(Task brief) Copy out all of the material. Every line must match the original.

(Exercise materials)
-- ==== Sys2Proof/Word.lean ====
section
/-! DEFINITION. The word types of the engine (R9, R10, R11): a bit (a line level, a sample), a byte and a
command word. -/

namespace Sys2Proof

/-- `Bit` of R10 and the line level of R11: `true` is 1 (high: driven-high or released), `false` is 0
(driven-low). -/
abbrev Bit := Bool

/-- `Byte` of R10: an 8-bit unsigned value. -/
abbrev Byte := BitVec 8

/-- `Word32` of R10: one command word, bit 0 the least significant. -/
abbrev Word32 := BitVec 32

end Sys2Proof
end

(Written response)
-- ==== Sys2Proof/Word.lean ====
section
/-! DEFINITION. The word types of the engine (R9, R10, R11): a bit (a line level, a sample), a byte and a
command word. -/

namespace Sys2Proof

/-- `Bit` of R10 and the line level of R11: `true` is 1 (high: driven-high or released), `false` is 0
(driven-low). -/
abbrev Bit := Bool

/-- `Byte` of R10: an 8-bit unsigned value. -/
abbrev Byte := BitVec 8

/-- `Word32` of R10: one command word, bit 0 the least significant. -/
abbrev Word32 := BitVec 32

end Sys2Proof
end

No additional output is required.